- Saved entries
Segment Open
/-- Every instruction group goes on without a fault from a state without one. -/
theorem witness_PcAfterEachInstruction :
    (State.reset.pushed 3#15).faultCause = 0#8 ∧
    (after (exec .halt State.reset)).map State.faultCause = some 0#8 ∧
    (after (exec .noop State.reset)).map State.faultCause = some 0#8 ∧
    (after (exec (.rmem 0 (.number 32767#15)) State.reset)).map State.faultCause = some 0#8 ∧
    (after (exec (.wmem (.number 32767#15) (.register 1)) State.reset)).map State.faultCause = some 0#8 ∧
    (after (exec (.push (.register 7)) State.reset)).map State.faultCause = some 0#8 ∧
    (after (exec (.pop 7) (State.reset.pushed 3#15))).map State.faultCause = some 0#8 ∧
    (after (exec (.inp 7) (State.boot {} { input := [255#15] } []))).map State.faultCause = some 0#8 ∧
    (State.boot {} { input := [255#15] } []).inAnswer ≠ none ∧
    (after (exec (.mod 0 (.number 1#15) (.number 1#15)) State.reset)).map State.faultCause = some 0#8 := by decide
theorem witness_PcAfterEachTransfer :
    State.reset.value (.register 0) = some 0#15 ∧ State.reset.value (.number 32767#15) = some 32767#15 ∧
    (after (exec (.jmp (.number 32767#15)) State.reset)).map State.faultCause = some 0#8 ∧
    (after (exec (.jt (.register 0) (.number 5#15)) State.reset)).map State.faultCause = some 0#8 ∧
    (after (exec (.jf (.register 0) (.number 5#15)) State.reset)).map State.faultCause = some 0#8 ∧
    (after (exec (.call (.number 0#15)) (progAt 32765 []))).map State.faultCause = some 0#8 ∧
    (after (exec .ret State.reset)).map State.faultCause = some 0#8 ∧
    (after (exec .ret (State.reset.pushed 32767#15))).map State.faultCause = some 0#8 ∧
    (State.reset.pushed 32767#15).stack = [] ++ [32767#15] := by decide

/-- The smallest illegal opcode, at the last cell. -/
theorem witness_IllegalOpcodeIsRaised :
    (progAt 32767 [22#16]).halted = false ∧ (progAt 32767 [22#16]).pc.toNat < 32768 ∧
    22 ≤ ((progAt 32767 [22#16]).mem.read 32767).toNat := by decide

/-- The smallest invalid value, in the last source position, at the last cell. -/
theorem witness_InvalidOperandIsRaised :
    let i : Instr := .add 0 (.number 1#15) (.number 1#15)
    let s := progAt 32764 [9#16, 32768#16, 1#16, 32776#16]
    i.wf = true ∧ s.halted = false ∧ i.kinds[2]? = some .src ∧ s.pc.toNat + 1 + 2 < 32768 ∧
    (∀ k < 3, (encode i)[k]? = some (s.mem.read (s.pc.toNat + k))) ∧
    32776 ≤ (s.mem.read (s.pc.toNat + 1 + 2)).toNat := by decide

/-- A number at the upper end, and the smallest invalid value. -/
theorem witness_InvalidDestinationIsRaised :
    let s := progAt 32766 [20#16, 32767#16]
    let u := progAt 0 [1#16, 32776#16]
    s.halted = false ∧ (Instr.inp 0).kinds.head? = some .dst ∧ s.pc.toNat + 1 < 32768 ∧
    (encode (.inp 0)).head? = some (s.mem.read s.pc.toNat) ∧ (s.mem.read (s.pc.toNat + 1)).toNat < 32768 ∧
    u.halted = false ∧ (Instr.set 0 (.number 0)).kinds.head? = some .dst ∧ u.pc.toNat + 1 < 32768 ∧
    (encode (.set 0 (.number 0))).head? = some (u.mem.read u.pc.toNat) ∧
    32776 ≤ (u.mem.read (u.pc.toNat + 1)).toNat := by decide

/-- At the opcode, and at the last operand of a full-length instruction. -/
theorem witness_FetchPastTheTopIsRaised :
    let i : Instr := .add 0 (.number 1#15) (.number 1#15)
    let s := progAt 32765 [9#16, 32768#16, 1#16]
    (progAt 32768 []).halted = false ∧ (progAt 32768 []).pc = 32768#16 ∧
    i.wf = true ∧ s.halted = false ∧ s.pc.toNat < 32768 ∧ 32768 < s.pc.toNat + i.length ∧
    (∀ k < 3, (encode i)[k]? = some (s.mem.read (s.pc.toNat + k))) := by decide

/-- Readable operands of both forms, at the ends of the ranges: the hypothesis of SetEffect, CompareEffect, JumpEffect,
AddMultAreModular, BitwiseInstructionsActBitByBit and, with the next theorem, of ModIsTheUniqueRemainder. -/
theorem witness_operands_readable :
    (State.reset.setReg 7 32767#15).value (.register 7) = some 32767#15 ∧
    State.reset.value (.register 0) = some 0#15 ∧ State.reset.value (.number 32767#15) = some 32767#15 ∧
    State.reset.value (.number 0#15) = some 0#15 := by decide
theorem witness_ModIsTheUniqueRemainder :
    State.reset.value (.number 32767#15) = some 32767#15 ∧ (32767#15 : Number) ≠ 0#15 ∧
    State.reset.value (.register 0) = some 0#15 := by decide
Segment Closed
Using the records above, output exactly the lines from the one containing "State.reset.value (.number 0#15)" through the last line, and no others.

    State.reset.value (.number 0#15) = some 0#15 := by decide
theorem witness_ModIsTheUniqueRemainder :
    State.reset.value (.number 32767#15) = some 32767#15 ∧ (32767#15 : Number) ≠ 0#15 ∧
    State.reset.value (.register 0) = some 0#15 := by decide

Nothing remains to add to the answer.